TASK DETAILS:
Write out exactly the lines of the entries below from the one holding "let quote := fld b 0x42 1" to the one holding "to R323). -/", inclusive, and leave out all other lines.

Stored data entries:
■ ■ ■ ■ ■ ■ ■
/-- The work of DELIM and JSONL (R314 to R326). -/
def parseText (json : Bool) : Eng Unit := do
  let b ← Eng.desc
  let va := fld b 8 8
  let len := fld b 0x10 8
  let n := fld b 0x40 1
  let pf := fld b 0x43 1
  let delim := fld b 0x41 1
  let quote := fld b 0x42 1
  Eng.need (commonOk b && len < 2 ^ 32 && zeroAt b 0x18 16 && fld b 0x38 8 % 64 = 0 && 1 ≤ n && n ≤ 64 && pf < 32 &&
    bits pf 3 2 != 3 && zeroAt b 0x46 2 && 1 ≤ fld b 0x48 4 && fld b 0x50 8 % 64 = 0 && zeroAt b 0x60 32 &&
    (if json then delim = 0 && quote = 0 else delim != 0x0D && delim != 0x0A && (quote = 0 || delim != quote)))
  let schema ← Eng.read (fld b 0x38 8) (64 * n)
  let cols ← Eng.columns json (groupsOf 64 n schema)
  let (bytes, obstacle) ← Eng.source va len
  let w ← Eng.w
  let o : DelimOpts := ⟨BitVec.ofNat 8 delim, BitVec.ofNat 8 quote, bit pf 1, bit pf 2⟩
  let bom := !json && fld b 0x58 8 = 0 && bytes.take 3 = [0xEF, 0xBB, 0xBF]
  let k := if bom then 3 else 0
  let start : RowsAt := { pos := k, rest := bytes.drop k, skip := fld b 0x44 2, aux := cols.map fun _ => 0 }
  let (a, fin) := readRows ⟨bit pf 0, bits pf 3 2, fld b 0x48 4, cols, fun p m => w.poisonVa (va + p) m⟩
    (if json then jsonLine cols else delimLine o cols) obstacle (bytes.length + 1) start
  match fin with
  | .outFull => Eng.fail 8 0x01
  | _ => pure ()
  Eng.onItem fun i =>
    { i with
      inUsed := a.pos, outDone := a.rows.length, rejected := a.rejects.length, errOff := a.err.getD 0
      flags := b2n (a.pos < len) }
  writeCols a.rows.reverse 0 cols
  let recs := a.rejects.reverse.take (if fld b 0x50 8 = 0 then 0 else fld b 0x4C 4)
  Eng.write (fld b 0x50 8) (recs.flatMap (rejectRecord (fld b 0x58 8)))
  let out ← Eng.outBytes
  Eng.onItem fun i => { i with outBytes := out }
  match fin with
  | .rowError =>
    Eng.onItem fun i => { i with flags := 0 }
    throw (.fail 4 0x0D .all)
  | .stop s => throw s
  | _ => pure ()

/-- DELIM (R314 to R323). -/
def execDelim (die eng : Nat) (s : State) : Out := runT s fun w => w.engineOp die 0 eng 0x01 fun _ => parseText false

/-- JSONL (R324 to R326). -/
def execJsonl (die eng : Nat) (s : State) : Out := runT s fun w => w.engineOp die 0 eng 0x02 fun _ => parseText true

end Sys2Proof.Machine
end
■ ■ ■ ■ ■ ■ ■
COMPLETED EXERCISE:
  let quote := fld b 0x42 1
  Eng.need (commonOk b && len < 2 ^ 32 && zeroAt b 0x18 16 && fld b 0x38 8 % 64 = 0 && 1 ≤ n && n ≤ 64 && pf < 32 &&
    bits pf 3 2 != 3 && zeroAt b 0x46 2 && 1 ≤ fld b 0x48 4 && fld b 0x50 8 % 64 = 0 && zeroAt b 0x60 32 &&
    (if json then delim = 0 && quote = 0 else delim != 0x0D && delim != 0x0A && (quote = 0 || delim != quote)))
  let schema ← Eng.read (fld b 0x38 8) (64 * n)
  let cols ← Eng.columns json (groupsOf 64 n schema)
  let (bytes, obstacle) ← Eng.source va len
  let w ← Eng.w
  let o : DelimOpts := ⟨BitVec.ofNat 8 delim, BitVec.ofNat 8 quote, bit pf 1, bit pf 2⟩
  let bom := !json && fld b 0x58 8 = 0 && bytes.take 3 = [0xEF, 0xBB, 0xBF]
  let k := if bom then 3 else 0
  let start : RowsAt := { pos := k, rest := bytes.drop k, skip := fld b 0x44 2, aux := cols.map fun _ => 0 }
  let (a, fin) := readRows ⟨bit pf 0, bits pf 3 2, fld b 0x48 4, cols, fun p m => w.poisonVa (va + p) m⟩
    (if json then jsonLine cols else delimLine o cols) obstacle (bytes.length + 1) start
  match fin with
  | .outFull => Eng.fail 8 0x01
  | _ => pure ()
  Eng.onItem fun i =>
    { i with
      inUsed := a.pos, outDone := a.rows.length, rejected := a.rejects.length, errOff := a.err.getD 0
      flags := b2n (a.pos < len) }
  writeCols a.rows.reverse 0 cols
  let recs := a.rejects.reverse.take (if fld b 0x50 8 = 0 then 0 else fld b 0x4C 4)
  Eng.write (fld b 0x50 8) (recs.flatMap (rejectRecord (fld b 0x58 8)))
  let out ← Eng.outBytes
  Eng.onItem fun i => { i with outBytes := out }
  match fin with
  | .rowError =>
    Eng.onItem fun i => { i with flags := 0 }
    throw (.fail 4 0x0D .all)
  | .stop s => throw s
  | _ => pure ()

/-- DELIM (R314 to R323). -/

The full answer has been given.